What would happen if Oracle decided that it wanted the company? Does any
startup have the resources to duke it out with Oracle for the years it will
take to resolve the issue? Would any investor put money into a company that
had a dispute with Oracle, even if Oracle's claim was without much merit?

\--

read this for what it is like to go head-to-head with a megacorp (about the
inventor of Intermittent Windshield Wipers):

<http://www.theautochannel.com/news/2005/02/25/005398.html>

------
mechanical_fish
_I would be really annoyed if I had to leave it now, because I think we're
maybe a year away from having a really great solution in our market._

Your answer is sitting there in your words. Keep your day job for a year or a
year and a half. Then ask yourself the question again.

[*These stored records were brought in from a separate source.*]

-- ==== Sys2Proof/Decode.lean ====
section
/-! DEFINITION. From an instruction word to an instruction, total on every word, rejecting by name
(spec/30_encoding.md R360 to R390, spec/opcode_table.json), and back: the encoder. A field the spec draws
as zero is not looked at (R370, D21; log entry 4). The section is noncomputable because Lean's compiled code
has room for 244 constructors with arguments and Instr has more: the kernel evaluates every definition
here, and nothing else is lost. -/

namespace Sys2Proof

noncomputable section

/-! ### The fields of a word (R361, R362) -/

/-- bits 31:26, the primary opcode -/
def fOp (w : Word) : BitVec 6 := w.extractLsb' 26 6
/-- bits 25:21: rs, base, fmt, fr or the coprocessor sub-opcode -/
def fRs (w : Word) : BitVec 5 := w.extractLsb' 21 5
/-- bits 20:16: rt, ft, index, hint or the REGIMM function -/
def fRt (w : Word) : BitVec 5 := w.extractLsb' 16 5
/-- bits 15:11: rd, fs or the PREFX hint -/
def fRd (w : Word) : BitVec 5 := w.extractLsb' 11 5
/-- bits 10:6: sa, fd or stype -/
def fSa (w : Word) : BitVec 5 := w.extractLsb' 6 5
/-- bits 5:0, the function -/
def fFn (w : Word) : BitVec 6 := w.extractLsb' 0 6
/-- bits 15:0: immediate or offset -/
def fImm (w : Word) : BitVec 16 := w.extractLsb' 0 16
/-- bits 25:0, the jump index -/
def fIdx (w : Word) : BitVec 26 := w.extractLsb' 0 26
/-- bits 24:0, the coprocessor function -/
def fCofun (w : Word) : BitVec 25 := w.extractLsb' 0 25
/-- bits 25:6, the code of SYSCALL and BREAK -/
def fCode20 (w : Word) : BitVec 20 := w.extractLsb' 6 20
/-- bits 15:6, the code of a register trap -/
def fCode10 (w : Word) : BitVec 10 := w.extractLsb' 6 10
/-- bits 20:18, the condition code a branch or a conditional move reads -/
def fCc (w : Word) : BitVec 3 := w.extractLsb' 18 3
/-- bits 10:8, the condition code a compare writes -/
def fCmpCc (w : Word) : BitVec 3 := w.extractLsb' 8 3
/-- bits 17:16: nd and tf of a coprocessor branch -/
def fNdTf (w : Word) : BitVec 2 := w.extractLsb' 16 2
/-- bit 16: tf of MOVCI and MOVCF -/
def fTf (w : Word) : BitVec 1 := w.extractLsb' 16 1

/-- Why a word is no instruction. -/
inductive Reject where
  /-- a `*` cell of every table: Reserved Instruction (R368) -/
  | reserved
  /-- an undefined sub-opcode of coprocessor 0: Coprocessor Unusable first, then Reserved Instruction
  (R369 point 5) -/
  | cop0
  /-- a reserved fmt or function of COP1 or COP1X: Coprocessor Unusable first, then Reserved Instruction
  (R369 point 5, R830, R893) -/
  | cop1
  /-- a format marked U for an operation that exists from level `lvl` on: Coprocessor Unusable first, then
  Reserved Instruction below that level, else Unimplemented Operation (R893, D32) -/
  | fpFormat (lvl : Isa)
  /-- an unlisted sub-opcode of coprocessor 2 or 3: Coprocessor Unusable first; the coprocessor does not exist (R386), and
  with its CU bit set the word does nothing (R380; DESIGN CHOICE, log entry 30) -/
  | copAbsent (z : BitVec 2)
  deriving DecidableEq, Repr

/-- What a word decodes to. -/
inductive Decoded where
  | ok (i : Instr)
  | bad (r : Reject)
  deriving DecidableEq, Repr

/-- SPECIAL, by function (R366) -/
def decodeSpecial (w : Word) : Decoded :=
  match fFn w with
  | 0x0#6 => .ok (.sll (fRt w) (fRd w) (fSa w))
  | 0x1#6 => if fTf w = 1#1 then .ok (.movt (fRs w) (fCc w) (fRd w)) else .ok (.movf (fRs w) (fCc w) (fRd w))
  | 0x2#6 => .ok (.srl (fRt w) (fRd w) (fSa w))
  | 0x3#6 => .ok (.sra (fRt w) (fRd w) (fSa w))
  | 0x4#6 => .ok (.sllv (fRs w) (fRt w) (fRd w))
  | 0x6#6 => .ok (.srlv (fRs w) (fRt w) (fRd w))
  | 0x7#6 => .ok (.srav (fRs w) (fRt w) (fRd w))
  | 0x8#6 => .ok (.jr (fRs w))
  | 0x9#6 => .ok (.jalr (fRs w) (fRd w))
  | 0xa#6 => .ok (.movz (fRs w) (fRt w) (fRd w))
  | 0xb#6 => .ok (.movn (fRs w) (fRt w) (fRd w))
  | 0xc#6 => .ok (.syscall (fCode20 w))
  | 0xd#6 => .ok (.brk (fCode20 w))
  | 0xf#6 => .ok (.sync (fSa w))
  | 0x10#6 => .ok (.mfhi (fRd w))
  | 0x11#6 => .ok (.mthi (fRs w))
  | 0x12#6 => .ok (.mflo (fRd w))
  | 0x13#6 => .ok (.mtlo (fRs w))
  | 0x14#6 => .ok (.dsllv (fRs w) (fRt w) (fRd w))
  | 0x16#6 => .ok (.dsrlv (fRs w) (fRt w) (fRd w))
  | 0x17#6 => .ok (.dsrav (fRs w) (fRt w) (fRd w))
  | 0x18#6 => .ok (.mult (fRs w) (fRt w))
  | 0x19#6 => .ok (.multu (fRs w) (fRt w))
  | 0x1a#6 => .ok (.div (fRs w) (fRt w))
  | 0x1b#6 => .ok (.divu (fRs w) (fRt w))
  | 0x1c#6 => .ok (.dmult (fRs w) (fRt w))
  | 0x1d#6 => .ok (.dmultu (fRs w) (fRt w))
  | 0x1e#6 => .ok (.ddiv (fRs w) (fRt w))
  | 0x1f#6 => .ok (.ddivu (fRs w) (fRt w))
  | 0x20#6 => .ok (.add (fRs w) (fRt w) (fRd w))
  | 0x21#6 => .ok (.addu (fRs w) (fRt w) (fRd w))
  | 0x22#6 => .ok (.sub (fRs w) (fRt w) (fRd w))
  | 0x23#6 => .ok (.subu (fRs w) (fRt w) (fRd w))
  | 0x24#6 => .ok (.and (fRs w) (fRt w) (fRd w))
  | 0x25#6 => .ok (.or (fRs w) (fRt w) (fRd w))
  | 0x26#6 => .ok (.xor (fRs w) (fRt w) (fRd w))
  | 0x27#6 => .ok (.nor (fRs w) (fRt w) (fRd w))
  | 0x2a#6 => .ok (.slt (fRs w) (fRt w) (fRd w))
  | 0x2b#6 => .ok (.sltu (fRs w) (fRt w) (fRd w))
  | 0x2c#6 => .ok (.dadd (fRs w) (fRt w) (fRd w))
  | 0x2d#6 => .ok (.daddu (fRs w) (fRt w) (fRd w))
  | 0x2e#6 => .ok (.dsub (fRs w) (fRt w) (fRd w))
  | 0x2f#6 => .ok (.dsubu (fRs w) (fRt w) (fRd w))
  | 0x30#6 => .ok (.tge (fRs w) (fRt w) (fCode10 w))
  | 0x31#6 => .ok (.tgeu (fRs w) (fRt w) (fCode10 w))
  | 0x32#6 => .ok (.tlt (fRs w) (fRt w) (fCode10 w))
  | 0x33#6 => .ok (.tltu (fRs w) (fRt w) (fCode10 w))
  | 0x34#6 => .ok (.teq (fRs w) (fRt w) (fCode10 w))
  | 0x36#6 => .ok (.tne (fRs w) (fRt w) (fCode10 w))
  | 0x38#6 => .ok (.dsll (fRt w) (fRd w) (fSa w))
  | 0x3a#6 => .ok (.dsrl (fRt w) (fRd w) (fSa w))
  | 0x3b#6 => .ok (.dsra (fRt w) (fRd w) (fSa w))
  | 0x3c#6 => .ok (.dsll32 (fRt w) (fRd w) (fSa w))
  | 0x3e#6 => .ok (.dsrl32 (fRt w) (fRd w) (fSa w))
  | 0x3f#6 => .ok (.dsra32 (fRt w) (fRd w) (fSa w))
  | _ => .bad .reserved

/-- REGIMM, by rt (R367; on a MIPS-1 member the unlisted values are Reserved Instruction, D20) -/
def decodeRegimm (w : Word) : Decoded :=
  match fRt w with
  | 0x0#5 => .ok (.bltz (fRs w) (fImm w))
  | 0x1#5 => .ok (.bgez (fRs w) (fImm w))
  | 0x2#5 => .ok (.bltzl (fRs w) (fImm w))
  | 0x3#5 => .ok (.bgezl (fRs w) (fImm w))
  | 0x8#5 => .ok (.tgei (fRs w) (fImm w))
  | 0x9#5 => .ok (.tgeiu (fRs w) (fImm w))
  | 0xa#5 => .ok (.tlti (fRs w) (fImm w))
  | 0xb#5 => .ok (.tltiu (fRs w) (fImm w))
  | 0xc#5 => .ok (.teqi (fRs w) (fImm w))
  | 0xe#5 => .ok (.tnei (fRs w) (fImm w))
  | 0x10#5 => .ok (.bltzal (fRs w) (fImm w))
  | 0x11#5 => .ok (.bgezal (fRs w) (fImm w))
  | 0x12#5 => .ok (.bltzall (fRs w) (fImm w))
  | 0x13#5 => .ok (.bgezall (fRs w) (fImm w))
  | _ => .bad .reserved

/-- SPECIAL2, by function (R372) -/
def decodeSpecial2 (w : Word) : Decoded :=
  match fFn w with
  | 0x0#6 => .ok (.mad (fRs w) (fRt w))
  | 0x1#6 => .ok (.madu (fRs w) (fRt w))
  | 0x2#6 => .ok (.mul (fRs w) (fRt w) (fRd w))
  | _ => .bad .reserved

/-- The four branches on condition 0, by nd and tf (R380) -/
def decodeBc0 (w : Word) : Decoded :=
  match fNdTf w with
  | 0#2 => .ok (.bc0f (fImm w))
  | 1#2 => .ok (.bc0t (fImm w))
  | 2#2 => .ok (.bc0fl (fImm w))
  | 3#2 => .ok (.bc0tl (fImm w))

/-- The four branches on condition 1, by nd and tf (R380) -/
def decodeBc1 (w : Word) : Decoded :=
  match fNdTf w with
  | 0#2 => .ok (.bc1f (fCc w) (fImm w))
  | 1#2 => .ok (.bc1t (fCc w) (fImm w))
  | 2#2 => .ok (.bc1fl (fCc w) (fImm w))
  | 3#2 => .ok (.bc1tl (fCc w) (fImm w))

/-- The four branches on condition 2, by nd and tf (R380) -/
def decodeBc2 (w : Word) : Decoded :=
  match fNdTf w with
  | 0#2 => .ok (.bc2f (fImm w))
  | 1#2 => .ok (.bc2t (fImm w))
  | 2#2 => .ok (.bc2fl (fImm w))
  | 3#2 => .ok (.bc2tl (fImm w))

/-- The four branches on condition 3, by nd and tf (R380) -/
def decodeBc3 (w : Word) : Decoded :=
  match fNdTf w with
  | 0#2 => .ok (.bc3f (fImm w))
  | 1#2 => .ok (.bc3t (fImm w))
  | 2#2 => .ok (.bc3fl (fImm w))
  | 3#2 => .ok (.bc3tl (fImm w))

/-- Coprocessor 0 operations, by function (R385) -/
def decodeCop0Op (w : Word) : Decoded :=
  match fFn w with
  | 0x1#6 => .ok (.tlbr)
  | 0x2#6 => .ok (.tlbwi)
  | 0x6#6 => .ok (.tlbwr)
  | 0x8#6 => .ok (.tlbp)
  | 0x10#6 => .ok (.rfe)
  | 0x18#6 => .ok (.eret)
  | 0x20#6 => .ok (.wait)
  | _ => .bad .cop0

/-- COP0, by sub-opcode (R380) -/
def decodeCop0 (w : Word) : Decoded :=
  if (fRs w).msb then decodeCop0Op w else
  match fRs w with
  | 0#5 => .ok (.mfc0 (fRt w) (fRd w))
  | 1#5 => .ok (.dmfc0 (fRt w) (fRd w))
  | 4#5 => .ok (.mtc0 (fRt w) (fRd w))
  | 5#5 => .ok (.dmtc0 (fRt w) (fRd w))
  | 8#5 => decodeBc0 w
  | _ => .bad .cop0

/-- COP2, by sub-opcode (R380, R386) -/
def decodeCop2 (w : Word) : Decoded :=
  if (fRs w).msb then .ok (.cop2 (fCofun w)) else
  match fRs w with
  | 0#5 => .ok (.mfc2 (fRt w) (fRd w))
  | 2#5 => .ok (.cfc2 (fRt w) (fRd w))
  | 4#5 => .ok (.mtc2 (fRt w) (fRd w))
  | 6#5 => .ok (.ctc2 (fRt w) (fRd w))
  | 8#5 => decodeBc2 w
  | _ => .bad (.copAbsent 2#2)

/-- COP3, by sub-opcode (R380, R386) -/
def decodeCop3 (w : Word) : Decoded :=
  if (fRs w).msb then .ok (.cop3 (fCofun w)) else
  match fRs w with
  | 0#5 => .ok (.mfc3 (fRt w) (fRd w))
  | 2#5 => .ok (.cfc3 (fRt w) (fRd w))
  | 4#5 => .ok (.mtc3 (fRt w) (fRd w))
  | 6#5 => .ok (.ctc3 (fRt w) (fRd w))
  | 8#5 => decodeBc3 w
  | _ => .bad (.copAbsent 3#2)

/-- COP1 with fmt S, by function (R382, R893) -/
def decodeFpS (w : Word) : Decoded :=
  match fFn w with
  | 0x0#6 => .ok (.addS (fRt w) (fRd w) (fSa w))
  | 0x1#6 => .ok (.subS (fRt w) (fRd w) (fSa w))
  | 0x2#6 => .ok (.mulS (fRt w) (fRd w) (fSa w))
  | 0x3#6 => .ok (.divS (fRt w) (fRd w) (fSa w))
  | 0x4#6 => .ok (.sqrtS (fRd w) (fSa w))
  | 0x5#6 => .ok (.absS (fRd w) (fSa w))
  | 0x6#6 => .ok (.movS (fRd w) (fSa w))
  | 0x7#6 => .ok (.negS (fRd w) (fSa w))
  | 0x8#6 => .ok (.roundLS (fRd w) (fSa w))
  | 0x9#6 => .ok (.truncLS (fRd w) (fSa w))
  | 0xa#6 => .ok (.ceilLS (fRd w) (fSa w))
  | 0xb#6 => .ok (.floorLS (fRd w) (fSa w))
  | 0xc#6 => .ok (.roundWS (fRd w) (fSa w))
  | 0xd#6 => .ok (.truncWS (fRd w) (fSa w))
  | 0xe#6 => .ok (.ceilWS (fRd w) (fSa w))
  | 0xf#6 => .ok (.floorWS (fRd w) (fSa w))
  | 0x11#6 => if fTf w = 1#1 then .ok (.movtS (fCc w) (fRd w) (fSa w)) else .ok (.movfS (fCc w) (fRd w) (fSa w))
  | 0x12#6 => .ok (.movzS (fRt w) (fRd w) (fSa w))
  | 0x13#6 => .ok (.movnS (fRt w) (fRd w) (fSa w))
  | 0x15#6 => .ok (.recipS (fRd w) (fSa w))
  | 0x16#6 => .ok (.rsqrtS (fRd w) (fSa w))
  | 0x20#6 => .bad (.fpFormat .mips1)
  | 0x21#6 => .ok (.cvtDS (fRd w) (fSa w))
  | 0x24#6 => .ok (.cvtWS (fRd w) (fSa w))
  | 0x25#6 => .ok (.cvtLS (fRd w) (fSa w))
  | 0x30#6 => .ok (.cFS (fRt w) (fRd w) (fCmpCc w))
  | 0x31#6 => .ok (.cUnS (fRt w) (fRd w) (fCmpCc w))
  | 0x32#6 => .ok (.cEqS (fRt w) (fRd w) (fCmpCc w))
  | 0x33#6 => .ok (.cUeqS (fRt w) (fRd w) (fCmpCc w))
  | 0x34#6 => .ok (.cOltS (fRt w) (fRd w) (fCmpCc w))
  | 0x35#6 => .ok (.cUltS (fRt w) (fRd w) (fCmpCc w))
  | 0x36#6 => .ok (.cOleS (fRt w) (fRd w) (fCmpCc w))
  | 0x37#6 => .ok (.cUleS (fRt w) (fRd w) (fCmpCc w))
  | 0x38#6 => .ok (.cSfS (fRt w) (fRd w) (fCmpCc w))
  | 0x39#6 => .ok (.cNgleS (fRt w) (fRd w) (fCmpCc w))
  | 0x3a#6 => .ok (.cSeqS (fRt w) (fRd w) (fCmpCc w))
  | 0x3b#6 => .ok (.cNglS (fRt w) (fRd w) (fCmpCc w))
  | 0x3c#6 => .ok (.cLtS (fRt w) (fRd w) (fCmpCc w))
  | 0x3d#6 => .ok (.cNgeS (fRt w) (fRd w) (fCmpCc w))
  | 0x3e#6 => .ok (.cLeS (fRt w) (fRd w) (fCmpCc w))
  | 0x3f#6 => .ok (.cNgtS (fRt w) (fRd w) (fCmpCc w))
  | _ => .bad .cop1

If you need a project, focus on cutting your expenses. Learn to budget. Learn
to cook. Pay off the credit cards. Move to a less expensive apartment. Every
dollar you cut from the budget is not just a dollar you get to save for when
you're self-employed, but a dollar that you _won't be spending_ when you're
self-employed, because you won't be in the habit of spending it.

If "storm clouds are on the horizon" then there's a chance you'll get laid off
in the next year. Then you can collect unemployment while you're looking for a
day job that doesn't restrict your extracurricular activities. If you quit
now, you'd have to do that anyway, without the benefit of the insurance.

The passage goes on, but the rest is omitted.